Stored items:
-- ==== Sys2Proof/Decode.lean ====
section
/-! DEFINITION. Sys2Proof/Decode.lean: byte order (R63), the decoder of operation records (R90 to R99, R113, R115), the
frame classification (R114), the ICMP type and code values (R109), and after them the encoder written from the same
tables. Rows of format CTL and FRM are records; rows of format ICMPOUT are the two bytes 34 and 35 of a synthesized
frame (R110); rows of format FRAME have no word of their own: they are classes of received frames. -/

namespace Sys2Proof

/-! ## Byte order -/

/-- The big-endian value of a byte string: `be16`, `be32`, `be48` of R12 and the value of MemRead in R60. -/
def beNat : Bytes → Nat
  | [] => 0
  | b :: r => b.toNat * 256 ^ r.length + beNat r

/-- The `n` big-endian bytes of `v`, the bytes MemWrite stores (R61). -/
def beBytes : Nat → Nat → Bytes
  | 0, _ => []
  | n + 1, v => BitVec.ofNat 8 (v / 256 ^ n) :: beBytes n v

/-- `F[a .. a+n)`, the byte string of `n` bytes at offset `a` (R12). -/
def span (F : Bytes) (a n : Nat) : Bytes := (F.drop a).take n

/-- The big-endian value of the `n` bytes at offset `a`. -/
def field (F : Bytes) (a n : Nat) : Nat := beNat (span F a n)

/-! ## Operation records -/

/-- Why a record is illegal (R115 (a)). -/
inductive Illegal where
  /-- the first byte is an opcode R91 does not list -/
  | undefinedOpcode (op : Byte)
  /-- an opcode of R91 with a nonzero `rsv` bit; which opcode decides the answer (R115 (d), 90_conflicts.md C8) -/
  | reservedBits (op : Byte)
deriving DecidableEq, Repr

/-- What the decoder answers on a stream of bytes. -/
inductive Decoded where
  /-- an operation and the bytes after its record -/
  | record (i : Instr) (rest : Bytes)
  /-- an illegal record, by name, and the bytes after it -/
  | illegal (why : Illegal) (rest : Bytes)
  /-- fewer bytes than the record is long: nothing to execute yet -/
  | incomplete
deriving DecidableEq, Repr

/-- The fields of a 16-byte CTL record (R92 to R97, R99). -/
def decodeCtl (b : Bytes) : Except Illegal Instr :=
  let op := field b 0 1
  if op = 0x01 then
    if field b 12 4 = 0 then
      .ok (.cfgIface (.ofNat 8 (field b 1 1)) (.ofNat 48 (field b 2 6)) (.ofNat 32 (field b 8 4)))
    else .error (.reservedBits (.ofNat 8 op))
  else if op = 0x02 then
    if field b 14 2 = 0 then
      .ok (.cfgRoute (.ofNat 32 (field b 2 4)) (.ofNat 32 (field b 6 4)) (.ofNat 32 (field b 10 4))
        (.ofNat 8 (field b 1 1)))
    else .error (.reservedBits (.ofNat 8 op))
  else if op = 0x03 then
    if field b 1 1 = 0 ∧ field b 12 4 = 0 then
      .ok (.cfgArp (.ofNat 32 (field b 2 4)) (.ofNat 48 (field b 6 6)))
    else .error (.reservedBits (.ofNat 8 op))
  else if op = 0x04 then
    if field b 1 1 = 0 ∧ field b 2 14 = 0 then .ok (.cfgMode .router)
    else if field b 1 1 = 1 ∧ field b 2 14 = 0 then .ok (.cfgMode .switch)
    else .error (.reservedBits (.ofNat 8 op))
  else if op = 0x05 then
    if field b 1 15 = 0 then .ok .cfgCommit else .error (.reservedBits (.ofNat 8 op))
  else if op = 0x20 then
    if field b 1 15 = 0 then .ok .tick else .error (.reservedBits (.ofNat 8 op))
  else if op = 0x21 then
    if field b 1 1 = 0 ∧ field b 8 8 = 0 then .ok (.sweepDel (.ofNat 48 (field b 2 6)))
    else .error (.reservedBits (.ofNat 8 op))
  else .error (.undefinedOpcode (.ofNat 8 op))

/-- The length of the record a stream begins with, from its first four bytes (R113). -/
def recordLength (b : Bytes) : Nat := if field b 0 1 = 0x10 then 4 + field b 2 2 else 16

/-- Decoding an operation record (R113): byte 0 selects the format; an RX record is `4 + len` bytes long, every other
record is 16 bytes long whether or not its opcode is defined. -/
def decodeRecord (b : Bytes) : Decoded :=
  if b.length < 4 then .incomplete
  else if b.length < recordLength b then .incomplete
  else if field b 0 1 = 0x10 then
    .record (.rx (.ofNat 8 (field b 1 1)) (span b 4 (field b 2 2))) (b.drop (recordLength b))
  else
    match decodeCtl (b.take 16) with
    | .ok i => .record i (b.drop 16)
    | .error why => .illegal why (b.drop 16)

/-- Operations the OP port never accepts: SWEEP.DEL has an encoding only so that traces can be written (R91, R115). -/
def Instr.internalOnly : Instr → Bool
  | .cfgIface _ _ _ => false
  | .cfgRoute _ _ _ _ => false
  | .cfgArp _ _ => false
  | .cfgMode _ => false
  | .cfgCommit => false
  | .rx _ _ => false
  | .tick => false
  | .sweepDel _ => true
  | .frameIpv4 => true
  | .frameLocalTcp => true
  | .frameLocalUdp => true
  | .frameLocalEchoreq => true
  | .frameLocalOther => true
  | .icmpTimeExceeded => true
  | .icmpNetUnreach => true
  | .icmpHostUnreach => true
  | .icmpPortUnreach => true
  | .icmpEchoReply => true

/-! ## Frame classes and ICMP emissions -/

/-- Level 1 of R114: 0x0800 is the only ethertype the router recognises (R101). -/
def classifyEthertype (ethertype : Nat) : Option Instr :=
  if ethertype = 0x0800 then some .frameIpv4 else none

/-- Levels 2 and 3 of R114 for a datagram with local `dst`: `proto`, the IPv4 payload length and the first byte of the
payload (examined only when `proto = 1` and `pl >= 4`). -/
def classifyLocal (proto pl first : Nat) : LocalClass :=
  if proto = 6 then .tcp
  else if proto = 17 then .udp
  else if proto = 1 ∧ 4 ≤ pl ∧ first = 8 then .echoReq
  else .other

/-- The opcode-table row of a local class. -/
def LocalClass.instr : LocalClass → Instr
  | .tcp => .frameLocalTcp
  | .udp => .frameLocalUdp
  | .echoReq => .frameLocalEchoreq
  | .other => .frameLocalOther

/-- The ICMP type byte (R109). -/
def IcmpKind.icmpType : IcmpKind → Byte
  | .timeExceeded => 11
  | .netUnreach => 3
  | .hostUnreach => 3
  | .portUnreach => 3
  | .echoReply => 0

/-- The ICMP code byte (R109). -/
def IcmpKind.icmpCode : IcmpKind → Byte
  | .timeExceeded => 0
  | .netUnreach => 0
  | .hostUnreach => 1
  | .portUnreach => 3
  | .echoReply => 0

/-- The opcode-table row of an ICMP message. -/
def IcmpKind.instr : IcmpKind → Instr
  | .timeExceeded => .icmpTimeExceeded
  | .netUnreach => .icmpNetUnreach
  | .hostUnreach => .icmpHostUnreach
  | .portUnreach => .icmpPortUnreach
  | .echoReply => .icmpEchoReply

/-- The message a (type, code) pair names; every pair outside R109's closed set is refused. -/
def decodeIcmpKind (typ code : Byte) : Option IcmpKind :=
  if typ = 11 ∧ code = 0 then some .timeExceeded
  else if typ = 3 ∧ code = 0 then some .netUnreach
  else if typ = 3 ∧ code = 1 then some .hostUnreach
  else if typ = 3 ∧ code = 3 then some .portUnreach
  else if typ = 0 ∧ code = 0 then some .echoReply
  else none

/-- The ICMPOUT row of a (type, code) pair. -/
def decodeIcmpOut (typ code : Byte) : Option Instr := (decodeIcmpKind typ code).map IcmpKind.instr

/-! ## The encoder -/

/-- `n` zero bytes, the `rsv` fields. -/
def zeros (n : Nat) : Bytes := List.replicate n 0

/-- The words of an instruction. CTL and FRM rows: the record (R92 to R99). ICMPOUT rows: the type and code bytes.
FRAME rows have no word: the empty string. -/
def encode : Instr → Bytes
  | .cfgIface ifx mac ip =>
      0x01 :: ifx :: (beBytes 6 mac.toNat ++ beBytes 4 ip.toNat ++ zeros 4)
  | .cfgRoute dest mask gw ifx =>
      0x02 :: ifx :: (beBytes 4 dest.toNat ++ beBytes 4 mask.toNat ++ beBytes 4 gw.toNat ++ zeros 2)
  | .cfgArp ip mac => 0x03 :: 0 :: (beBytes 4 ip.toNat ++ beBytes 6 mac.toNat ++ zeros 4)
  | .cfgMode .router => 0x04 :: 0 :: zeros 14
  | .cfgMode .switch => 0x04 :: 1 :: zeros 14
  | .cfgCommit => 0x05 :: zeros 15
  | .rx inIf frame => 0x10 :: inIf :: (beBytes 2 frame.length ++ frame)
  | .tick => 0x20 :: zeros 15
  | .sweepDel mac => 0x21 :: 0 :: (beBytes 6 mac.toNat ++ zeros 8)
  | .frameIpv4 => []
  | .frameLocalTcp => []
  | .frameLocalUdp => []
  | .frameLocalEchoreq => []
  | .frameLocalOther => []
  | .icmpTimeExceeded => [IcmpKind.timeExceeded.icmpType, IcmpKind.timeExceeded.icmpCode]
  | .icmpNetUnreach => [IcmpKind.netUnreach.icmpType, IcmpKind.netUnreach.icmpCode]
  | .icmpHostUnreach => [IcmpKind.hostUnreach.icmpType, IcmpKind.hostUnreach.icmpCode]
  | .icmpPortUnreach => [IcmpKind.portUnreach.icmpType, IcmpKind.portUnreach.icmpCode]
  | .icmpEchoReply => [IcmpKind.echoReply.icmpType, IcmpKind.echoReply.icmpCode]

/-! ## The table's bit numbering -/

/-- The bytes of a row's word: the table numbers a record as one big-endian number (R90), so byte 0 is the most
significant; the bytes the table gives no bits to (the frame of RX) are zero. -/
def tableBytes (nbits w : Nat) : Bytes :=
  let b := beBytes (nbits / 8) w
  b ++ zeros (recordLength b - b.length)

/-- The instruction the decoder reads from a row's word: 16 bits are a row of format ICMPOUT, more are a record. -/
def decodeTableWord (nbits w : Nat) : Option Instr :=
  if nbits = 16 then decodeIcmpOut (.ofNat 8 (w / 256)) (.ofNat 8 w)
  else
    match decodeRecord (tableBytes nbits w) with
    | .record i _ => some i
    | .illegal _ _ => none
    | .incomplete => none

end Sys2Proof
end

» **INSTRUCTIONS FOR THE TASK**:
Please transcribe the records exactly from their first line through the line holding "the byte string", and leave out all others.

» **ANSWER BOX**:
-- ==== Sys2Proof/Decode.lean ====
section
/-! DEFINITION. Sys2Proof/Decode.lean: byte order (R63), the decoder of operation records (R90 to R99, R113, R115), the
frame classification (R114), the ICMP type and code values (R109), and after them the encoder written from the same
tables. Rows of format CTL and FRM are records; rows of format ICMPOUT are the two bytes 34 and 35 of a synthesized
frame (R110); rows of format FRAME have no word of their own: they are classes of received frames. -/

namespace Sys2Proof

/-! ## Byte order -/

/-- The big-endian value of a byte string: `be16`, `be32`, `be48` of R12 and the value of MemRead in R60. -/
def beNat : Bytes → Nat
  | [] => 0
  | b :: r => b.toNat * 256 ^ r.length + beNat r

/-- The `n` big-endian bytes of `v`, the bytes MemWrite stores (R61). -/
def beBytes : Nat → Nat → Bytes
  | 0, _ => []
  | n + 1, v => BitVec.ofNat 8 (v / 256 ^ n) :: beBytes n v

/-- `F[a .. a+n)`, the byte string of `n` bytes at offset `a` (R12). -/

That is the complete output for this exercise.